Adding a single character to the code might look like a small change, but it shaved off an additional 19% from the runtime at this stage.

Step 4: Switch to single precision

You might have noticed how the examples so far involved double-precision arithmetic. That aroused my suspicion, as the types of algorithms used in this program did not strike me as calculations that would benefit from the additional digits of double precision types. Changing double to float, as expected, caused no meaningful change in the quality of the output results, while reducing runtime by about one tenth.

Reducing the arithmetic type width has also the benefit of doubling the throughput of SIMD registers, which will come to play a few steps later.

Step 5: Optimise data structures

The next optimisation step was not directly prompted by profiling, but rather by observing the structure of the program.

There were two different parts of the program performing two separate passes over the input data (stored as a bidimensional array).
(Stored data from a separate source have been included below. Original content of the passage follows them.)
/-- What a CTRL record does, by its kind (R323). l holds its words. An unconfigured device answers no PROBE (R377). A replay that a NAK starts is an episode of this end too,
though the end that sent the NAK counts it (log 69). -/
def ctrlAct (p : Nat) (l : List (BitVec 64)) : State :=
  let w := l.getD 0 0
  let x := s.port p
  match recKind w with
  | 1 => s.tokenRoute (w.getLsbD 55) (bits w 54 44) (bits w 43 33) (w.setWidth 32)
  | 2 => match s.flooded p w with
    | some s => s.fabricHalt (w.setWidth 48)
    | none => s
  | 3 => match s.flooded p w with
    | some s => s.fabricResume
    | none => s
  | 4 =>
    let n := bits w 15 0
    match bits w 55 54 with
    | 0 => s.setPort p { x with
        credS := tput (fun _ => 1024) (bits w 53 47) (tget (fun _ => 1024) x.credS (bits w 53 47) + n) x.credS }
    | 1 => s.setPort p { x with credV := x.credV + n }
    | 2 => s.setPort p { x with credB := x.credB + n }
    | _ => s
  | 5 =>
    let i := (bits w 55 44 + 8192 - x.nextSeq + x.replay.length) % 4096
    if i < x.replay.length then (s.setPort p { x with resend := i }).episode p else s
  | 6 =>
    if s.fld Reg.ceStat 31 29 = 5 then s
    else
    let s := if s.fabAv then s else { s with fab := { s.fab with root := (bits w 41 0 : BitVec 64) } }
    s.preply p
  | 7 =>
    let cl := w.getLsbD 55
    let a := bits w 54 44
    let fp := bits w 43 41
    let s := if cl ∧ s.lnkState p = 2 then s.peerKnown p a fp else s
    if s.fab.probing = some p then
      s.probed p (if !cl then 1 else if bits w 40 0 = bits s.fab.root 40 0 then 2 else 3) a fp (l.getD 1 0)
    else s
  | 8 =>
    let e := bits w 55 45
    let n := bits w 44 34
    if !s.fabAv then s.claimed p n
    else
      let r := if s.fabAddr = e then bits w 33 31 else bits (s.route false e) 2 0
      (s.setRoute0 n r).ctrlSend r w
  | 9 =>
    let e := bits w 55 45
    if s.fabOwn e then probeFrom 8 0 s else s.ctrlSend (bits (s.route false e) 2 0) w
  | 10 =>
    if s.fabOwn 0 then
      s.rootReport (bits w 55 45) (bits w 44 42) (bits w 41 40) (bits w 39 29) (bits w 28 26) (l.getD 1 0)
    else s.ctrlSend2 (bits (s.route false 0) 2 0) w (l.getD 1 0)
  | 11 => match s.flooded p w with
    | some s => s.fabClear
    | none => s
  | _ => s

/-- The record at the head of the CTRL words received is taken and acts, when it is of the kind. -/
def ctrlTake (p kind words : Nat) : State :=
  match s.ctrlHead p kind words with
  | some l => (s.ctrlDrop p words).ctrlAct p l
  | none => s


/-! ### Port states (R332 to R336) -/

/-- The 16 lowest-numbered lanes that pass (R303). -/
def lanesOf (pass : BitVec 18) : BitVec 18 :=
  (List.range 18).foldl (fun a i => if pass.getLsbD i && decide (ones a < 16) then setBit a i true else a) 0

/-- TYPE of a flit (R305). -/
def flitType (f : Flit) : Nat := bits f 1023 1020

/-- A SERVICE or BULK flit with its content discarded: it keeps its place in the sequence as a CTRL flit of fill. -/
def emptied (f : Flit) : Flit :=
  if flitType f = 2 ∨ flitType f = 3 then setBits (setBits f 1023 1020 4) 991 32 0 else f

/-- A port fails (R303, R332, R336): it NACKs what it holds, discards its SERVICE and BULK flits and the packets of which words have
left, writes its records. The others found another way when the port left UP. -/
def portFail (p : Nat) : State :=
  let x := s.port p
  let n := x.heldPk.length
  let s := (x.svcQ ++ x.bulkQ).foldl (fun s f => s.returnCredits f) ((s.linkErr p 4 0 0 0).setLnk p 4)
  let s := s.setPort p { s.port p with replay := x.replay.map emptied, svcQ := [], svcPos := 0, bulkQ := [], bulkPos := 0 }
  let s := (List.range n).foldl (fun s _ => s.holdNack p 0) s
  let s := s.record 2 6 8 (portNode p) (min n 65535) (s.fld (Reg.lnkStat p) 17 0) 0
  s.irqIf (s.flag (Reg.lnkIrq p) 2) (portNode p)

/-- A port comes UP: it announces itself, resends from the far end's last ACKSEQ, and the packets held for it, as OUT or as ALT, are
sent (R333, R335, R346, R348). -/
def portUp (p : Nat) : State :=
  let s := ((s.setPort p { s.port p with resend := 0 }).setLnk p 2).preply p
  (List.range 8).foldl (fun s q => s.heldRoute q) s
The second loop looked something like this:

for (std::int32_t y_index{}; y_index < height; ++y_index)
{
    for (std::int32_t x_index{}; x_index < width; ++x_index)
    {
        if (!is_relevant_sample(x_index, y_index))
        {
            continue;
        }

        float const x{static_cast<float>(x_index)};
        float const y{static_cast<float>(y_index)};
        float const position_x{input_x[x_index] - x};
        float const position_y{input_y[y_index] - y};
        float const estimate_x{(a_x * position_x) + b_x};
        float const estimate_y{(a_y * position_y) + b_y};
        float const error_x{estimate_x - data_x[x_index]};
        float const error_y{estimate_y - data_y[y_index]};
        float const error_norm{std::sqrt(std::pow(error_x, 2) + std::pow(error_y, 2))};

        // ...
    }
}

Pre-processing the data could reduce the amount of required calculations, by avoiding the need to repeat some simple calculations (including calculation of indices) in the second pass. Additionally, the preprocessing step can take care of discarding irrelevant data samples, allowing to remove some branching from hot loops that consume the data.
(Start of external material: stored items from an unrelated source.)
-- ==== Sys2Proof/Machine/LoaderCore.lean ====
section
/-! DEFINITION. The loader of the configuration engine: the start of a load (R369, R370, R373), the header (R355 to R364), frames
and records (R357 to R368), the write of a tile (R98, R142, R186), the end of a load (R370, R375) and its failures (R374 to
R380). Writes of REGS pairs are made by a function that the caller gives. -/

namespace Sys2Proof.Machine

def allZero (l : List (BitVec 8)) : Bool := l.all fun b => b == 0

/-- The assumed latencies of an image, as TILE_PLACE.APROF names them (R202). -/
def Image.aprof (i : Image) : Nat := if i.pmask.testBit 0 then 1 else 2

/-- Whether the CRC of a frame matches (R354). -/
def frameCrcOk (l : List (BitVec 8)) : Bool := (crc32 (l.take 4092)).toNat == fieldBE l 4092 4

/-- The first n states of a list cut into pieces of k bytes. -/
def piecesOf (k : Nat) : Nat → List (BitVec 8) → List (List (BitVec 8))
  | 0, _ => []
  | n + 1, l => l.take k :: piecesOf k n (l.drop k)

namespace State

variable (s : State)

/-- A fuse word in effect: what the device was delivered with, with the bits programmed since (R491; log 9). The status
word has public-key slot 0 and device key slot 0 programmed, without which no golden image could load (R356, R363); every
other word is unprogrammed, all zeros, since the owner programs it (R363). -/
def fuse (g w : Nat) : BitVec 32 :=
  (if g = 3 then 0x101#32 else if (g = 0 ∧ w < 12) ∨ (g = 1 ∧ w < 8) then Config.factoryFuse (64 * g + w) else 0) ||| tget (fun _ => 0) s.fusesIn (64 * g + w)

/-- n fuse words of a group from word w on, the first most significant. -/
def fuseWords (g w n : Nat) : Nat := (List.range n).foldl (fun v k => 2 ^ 32 * v + (s.fuse g (w + k)).toNat) 0

def ceState (st : Nat) : State := s.setFld Reg.ceStat 31 29 st

/-! ### The repair map (R52, R91, R370, R548) -/

/-- The units skipped when n of total may be: the failing ones, then the highest of the others, in ascending order. Which good
units are skipped the spec does not say (log 73). -/
def skipList (bad : List Nat) (total n : Nat) : List Nat :=
  let good := ((List.range total).filter fun k => !bad.contains k).reverse
  let pick := ((bad ++ good).take n)
  (List.range total).filter fun k => pick.contains k

/-- CLU_MAP of the clusters that p names takes the repair map's units (R52, R91). -/
def applyClusterMap (p : Nat → Bool) : State :=
  let s := s.dev.badBp.foldl (fun s e =>
    let l := skipList e.2 68 4
    let k := Reg.cluMap (e.1 / 72) (e.1 % 72)
    if p e.1 then
      (((s.setFld k 6 0 (l.getD 0 64)).setFld k 13 7 (l.getD 1 65)).setFld k 20 14 (l.getD 2 66)).setFld k 27 21 (l.getD 3 67)
    else s) s
  s.dev.badWu.foldl (fun s e =>
    if p e.1 then s.setFld (Reg.cluMap (e.1 / 72) (e.1 % 72)) 30 28 ((skipList e.2 5 1).getD 0 4) else s) s

/-- The physical pseudo-channels that serve the 62 logical ones of a stack: each failing one gives way to a good spare
(R239, R545); none where the spares do not suffice. -/
def pcAssign (d : Device) (m : Nat) : Option (List Nat) :=
  let bad := tget (fun _ => []) d.badPc m
  let cur := (List.range 62).map fun k => tget (fun k => k % 62) d.pcmap (62 * m + k)
  let spares := (List.range 64).filter fun p => !cur.contains p && !bad.contains p
  (cur.foldl (fun (r : Option (List Nat × List Nat)) p => r.bind fun x =>
    if bad.contains p then
      match x.2 with
      | q :: rest => some (x.1 ++ [q], rest)
      | [] => none
    else some (x.1 ++ [p], x.2)) (some ([], spares))).map fun x => x.1

/-- The repair map reaches CLU_MAP, TILE_PLACE.SROW and MC_PCMAP (R370 step 1): each stack's failing pseudo-channels give
way to its good spares; a stack without a valid assignment leaves its controller FAILED (R239). -/
def applyRepairMap : State :=
  let s := s.dev.srow.foldl (fun s e => s.setFld (Reg.tilePlace e.1) 23 20 e.2) s
  let s := s.applyClusterMap fun _ => true
  (List.range 6).foldl (fun s m =>
    match pcAssign s.dev m with
    | some l => l.zipIdx.foldl (fun s e => s.setFld (Reg.mcPcmap m e.2) 5 0 e.1) s
    | none => if s.mcState m = 5 then s else s.mcFail m 2) s

/-! ### The start of a load -/

/-- Registers of the TT window, and the probe tables, which a load returns to Reset (R480), a LOCK set among them (DESIGN CHOICE,
log 93). -/
def ttRegs (k : Nat) : Bool :=
  (k / 0x100000 == ttNode && decide (k % 0x100000 < 0xFF000)) ||
  (match nodeKind (k / 0x100000) with
    | .tile _ => decide (0xE0000 ≤ k % 0x100000 ∧ k % 0x100000 < 0xE8000)
    | _ => false)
Switching to a more suitable data structure (array-of-structures) to store the preprocessed data also allowing to take advantage of data locality and enabling better cache usage.

struct Element
{
    float position_x;
    float position_y;
    float data_x;
    float data_y;
};

// ...

for (auto const& element : elements)
{
    float const estimate_x{(a_x * element.position_x) + b_x};
    float const estimate_y{(a_y * element.position_y) + b_y};
    float const error_x{estimate_x - element.data_x};
    float const error_y{estimate_y - element.data_y};
    float const error_norm{std::sqrt(std::pow(error_x, 2) + std::pow(error_y, 2))};

    // ...
}

While on the surface this change does not seem to remove much from the logic, its combined effects halved the remaining runtime of the program.

Note that this data structure is not compatible with SIMD vectorisation. But the target compiler does not support automated SIMD vectorisation, so this is not a degradation. We will revisit SIMD vectorisation a few steps later.

Step 6: Avoid multiple passes

One thing that caught my attention was how the software was performing multiple passes of the top-level algorithm, which in a nutshell looked a bit like this:

Result main_routine(containers::static_vector<Data> const& data)
{
    Result result{};
    for (std::size_t i{}; i < ITERATIONS; ++i)
    {
        top_level_algorithm(data, result);
    }
    return result;
}

Multi-pass algorithms, iteratively refining the result by applying the same algorithm multiple times, each time taking as input the result from the previous pass, are quite common in numerical analysis, especially when working with geometric methods.

What piqued my interest is how a two-pass approach was used with a fairly high level algorithm, which I suspected would not yield much benefit while almost doubling the runtime of the product.

So switching to a single-pass approach, with only minimal adjustments to the logic, allowed to cut the runtime by over 40% without causing meaningful changes to the quality of the output.

I see this as a good example of premature optimisation (of output quality) that straight turns into a performance pessimisation (of runtime).

Step 7: Replace median with mean

The median is well-known in robust statistical estimation for being a robust centrality estimator, significantly less sensitive to outliers compared e.g. to the sample mean. The downside of the median, however, is that it can be significantly more expensive to estimate compared to the sample mean. While the mean can be easily estimated⁴ in \(O(n)\) and can easily benefit from caching and data parallelisation, calculating the median usually requires⁵ \(O\left(n \log(n)\right)\) and makes heavier use of branching.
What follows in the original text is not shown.